Not a week passed in the middle of Navy's season when kicker Jon Teague found himself in front of reporters, never for good reasons.
It was only appropriate, then, Teague was front and center as his senior season concluded --- only this time after winning the Army-Navy game in his final game.
Teague connected on a pair of field goals in the fourth quarter to lift the Midshipmen past Army 27-21 at FedEx Field.
"That's something I've always dreamed of," Teague said. "I'm not going to lie, I'd rather beat Army by four touchdowns. But coming out there today and being able to come out for the team and making those two field goals, it sounds cliché but it's the best feeling in the world. It really is. I can't describe it."
The perfect conclusion capped an up-and-down-and-back-up senior season for Teague, who became the Mids' full-time kicker this season. In the season opener, he set an academy record with a 54-yard field goal.
What followed was anything but perfect. He missed a 35-yard extra point in overtime against Air Force. His field goal attempt was blocked early in a blowout loss to Southern Mississippi and returned for a touchdown. A potentially game-winning field goal was blocked at Rutgers. A game-tying field goal sailed right on the final play of a loss to East Carolina.
Oh, and those stumbles happened over four consecutive weeks.
Repeatedly, Teague said he couldn't dwell on misses, and that he intended to treat every kick the same. He did just that Saturday, parlaying three strong weeks of practice into a flawless day for the Mids (5-7).
"I'm so happy for him," coach Ken Niumatalolo said before pausing and holding back tears. "I mean, it's just a game. Some of the things that were said about that kid, some personal things that were said about --- these are college students playing football. Some people said things like he committed a crime or something. I'm just so very happy for him."
Teague's recovery was well underway before Saturday. He made all 14 of his kicks in November (two field goals, 12 extra points) to stabilize what had become a shaky season. Niumatalolo brushed off several questions about whether he would open up a kicking competition.
The truth was Teague was by far the Mids' best option even when he was struggling. Teammates knew it, too.
"He never got down on himself and nobody on this team gave up on him," fullback Alexander Teich said. "Coach didn't give up on him. You didn't see someone else kicking balls. We were going to live and die by Jon Teague. Those two kicks he made today were the biggest two kicks of the entire season. He was ice."
Teague made three extra points --- clanking one in off the right upright --- before being called upon to cap an 18-play drive with a 23-yard field goal with 12:03 remaining. Army (3-9) fumbled away the ensuing kickoff, but Navy mustered nothing to prompt Teague to come back onto the field.
There was little doubt the 44-yarder --- Teague's second longest of the season --- would sail safely through when Teague connected with it.
"I'd say courage is the word I'd describe No. 4-5 today," quarterback Kriss Proctor said. "Offense couldn't get it done, defense got us the ball back and 4-5 went out there and won us the game."

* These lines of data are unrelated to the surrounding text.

-- ==== Sys2Proof/Machine/SourceEvents.lean ====
section
/-! DEFINITION. Source-level event sequences (spec/30_encoding.md R83): the handlers applied directly, bypassing the
CaptureTimer and the pending flags. -/

namespace Sys2Proof.Machine

/-- The handler of one source event: `H_EDGE(tick)`, `H_OVF`, or `H_TX` behind the gate `armed` (R83, R162). -/
def handleEvent (e : SourceEvent) (s : State) : Host.Outcome State Fault Refusal :=
  match e with
  | .edge tick => hEdge tick s
  | .overflow => .next (hOvf s)
  | .transmitReady => if s.armed then hTx s else .next s

/-- Successive applications of the handlers (R83). -/
def handleEvents : List SourceEvent → State → Host.Outcome State Fault Refusal
  | [], s => .next s
  | e :: es, s => andThen (handleEvent e s) (handleEvents es)

end Sys2Proof.Machine
end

Ultimately, that's what Teague will be remembered for. Not for a record-setting kick in September. Not his struggles in October.

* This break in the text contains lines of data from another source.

/-- The complete drain (43_transmitter.md section 3): after `LOAD(msg)`, whatever ticks, edges and overflow services lie
among them, the first `len(msg)` transmit-ready events send the message in order, the next one disarms, and every
further one changes nothing. -/
def Obligations.CompleteDrainSendsTheWholeMessage : Prop :=
  ∀ (msg : List Byte) (s s0 t : State) (ops : List Instr), messageWellFormed msg = true → BufferInv s →
    load msg s = .next s0 → (∀ i ∈ ops, i = .tick ∨ i = .fall ∨ i = .svcOvf ∨ i = .txrdy) →
    runOps ops s0 = .next t →
    t.wire = s.wire ++ msg.take (countOp .txrdy ops) ∧
    (countOp .txrdy ops ≤ msg.length → t.armed = true ∧ t.cursor.toNat = countOp .txrdy ops) ∧
    (msg.length < countOp .txrdy ops → t.armed = false ∧ t.cursor = 0#5)

/-- Overwrite during the drain (43_transmitter.md section 3, hazard H1): a load over a message of which `k` bytes are
sent leaves the wire with those `k` bytes and then the new message, with nothing in between. -/
def Obligations.OverwriteCutsTheOldLine : Prop :=
  ∀ (old new : List Byte) (s s0 s1 s2 s3 : State) (ops ops' : List Instr),
    messageWellFormed old = true → messageWellFormed new = true → BufferInv s → load old s = .next s0 →
    (∀ i ∈ ops, i = .tick ∨ i = .fall ∨ i = .svcOvf ∨ i = .txrdy) → countOp .txrdy ops ≤ old.length →
    runOps ops s0 = .next s1 → load new s1 = .next s2 →
    (∀ i ∈ ops', i = .tick ∨ i = .fall ∨ i = .svcOvf ∨ i = .txrdy) → runOps ops' s2 = .next s3 →
    s1.armed = true ∧ s2.armed = true ∧ s2.cursor = 0#5 ∧ HoldsMessage s2 new ∧
    s3.wire = s.wire ++ old.take (countOp .txrdy ops) ++ new.take (countOp .txrdy ops')

/-- R166: only `RESET` and a `TXRDY` that meets the terminator disarm an armed Transmitter; a new `LOAD` leaves it
armed. -/
def Obligations.OnlyTheTerminatorOrResetDisarms : Prop :=
  (∀ (i : Instr) (s t : State), exec i s = .next t → s.armed = true → t.armed = false →
    i = .reset ∨ (i = .txrdy ∧ bufByte s s.cursor.toNat = Config.term)) ∧
  (∀ (msg : List Byte) (s t : State), load msg s = .next t → t.armed = true)

/-- Every armed state that meets the invariant is disarmed by at most 22 transmit-ready events (R36, R161). -/
def Obligations.DrainEndsWithinTwentyTwoEvents : Prop :=
  ∀ s : State, Inv s → ∃ (k : Nat) (t : State), k ≤ 22 ∧ runOps (expandLine (.txrdyN k)) s = .next t ∧
    t.armed = false ∧ t.cursor = 0#5 ∧ t.buf = s.buf

/-- `TXRDY` is unranked (R185): just before or just after a service of the edge it is a step, and the two orders differ
on the wire and in the cursor only: the old message's next byte, or the new message's first. -/
def Obligations.TransmitReadyMayFallBeforeOrAfterAService : Prop :=
  ∀ s : State, Inv s → s.edgePending = true →
    ∃ t u : State, runOps [.txrdy, .svcEdge] s = .next t ∧ runOps [.svcEdge, .txrdy] s = .next u ∧
      t.wire = s.wire ++ (txData .txrdy s).toList ∧ u.wire = s.wire ++ [0x54#8] ∧
      t.cursor = 0#5 ∧ u.cursor = 1#5 ∧ u = { t with wire := u.wire, cursor := u.cursor }

/-! ## The wire -/

/-- R30: the wire is only appended to, by the byte an operation hands to the serializer, which only `TXRDY` does; no
operation reads it: from a state with another wire each operation does the same; at power-on it is empty. -/
def Obligations.WireIsOnlyAppendedToAndNeverRead : Prop :=
  State.reset.wire = [] ∧
  ∀ (i : Instr) (s t : State) (w : List Byte), exec i s = .next t →
    t.wire = s.wire ++ (txData i s).toList ∧ (i ≠ .txrdy → txData i s = none) ∧
    exec i { s with wire := w } = .next { t with wire := w ++ (txData i s).toList }

/-- Every byte that any run from reset puts on the wire is one of the 14 message bytes (30_encoding.md section 2). -/
def Obligations.WireCarriesMessageBytesOnly : Prop :=
  ∀ s : State, Reachable s → ∀ b ∈ s.wire, isMessageByte b = true

/-- What any run without `RESET` leaves on the wire: of each serviced edge's message, oldest first, the prefix as long as
the number of transmit-ready events between its service and the next (43_transmitter.md section 3). -/
def Obligations.WireIsTheSentPartsOfTheMessages : Prop :=
  ∀ (ops : List Instr) (t : State), ResetFree ops → runOps ops State.reset = .next t →
    t.wire = (lineLog ops State.reset).flatMap (fun e => e.1.take e.2)

/-- The maximum edge rate (70_reset_and_hazards.md section 3, conflict C7): in a run from reset without a later `RESET`,
the wire is the complete messages of all serviced edges but the last and then a prefix of the last, exactly when every
`SVC_EDGE` but the last is followed by at least as many `TXRDY` as its message has bytes before the next `SVC_EDGE`. -/
def Obligations.WholeLinesExactlyWhenEveryMessageDrains : Prop :=
  ∀ (ops : List Instr) (t : State) (earlier : List (List Byte × Nat)) (last : List Byte × Nat),
    ResetFree ops → runOps ops State.reset = .next t → lineLog ops State.reset = earlier ++ [last] →
    ((∃ sent, sent <+: last.1 ∧ t.wire = earlier.flatMap (fun e => e.1) ++ sent) ↔
      ∀ e ∈ earlier, e.1.length ≤ e.2)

In his program's grandest stage, Teague followed his own advice, treated each opportunity the same and helped the Mids beat their rival for the 10th straight year.
"Bouncing back from the middle of the season, it's always hard," Teague said. "That's the thing with kicking. Obviously, I know all these guys do more physical work than I do, but kicking is at least 90 percent up here in the head. It's definitely a mental game. It's a battle. After the middle of the season, you just had to keep pressing forward. The thing that helped me out the most was my brothers had my back."
Then he had theirs when it mattered the most.